(Stored items)
[Start of Attachment]

-- ==== Sys2Proof/Word.lean ====
section
/-! DEFINITION. The word types of the machine (00_scope R4, R6): registers and addresses are 16 bits, a memory
cell is 8 bits, a register field is 4 bits. -/

namespace Sys2Proof

/-- A register's content, and an address (10_state R10, 00_scope R4 XLEN and ALEN). -/
abbrev Word := BitVec 16

/-- One cell of memory or of the disk (10_state R22, R26). -/
abbrev Byte := BitVec 8

/-- The index of one of the 16 general registers (10_state R10). All 16 values are legal in every register field
(30_encoding R79), so the type holds no index that needs a check. -/
abbrev Reg := Fin 16

end Sys2Proof
end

[End of Attachment]

Once you have read the entries above, copy them out exactly as they were given.

-- ==== Sys2Proof/Word.lean ====
section
/-! DEFINITION. The word types of the machine (00_scope R4, R6): registers and addresses are 16 bits, a memory
cell is 8 bits, a register field is 4 bits. -/

namespace Sys2Proof

/-- A register's content, and an address (10_state R10, 00_scope R4 XLEN and ALEN). -/
abbrev Word := BitVec 16

/-- One cell of memory or of the disk (10_state R22, R26). -/
abbrev Byte := BitVec 8

/-- The index of one of the 16 general registers (10_state R10). All 16 values are legal in every register field
(30_encoding R79), so the type holds no index that needs a check. -/
abbrev Reg := Fin 16

end Sys2Proof
end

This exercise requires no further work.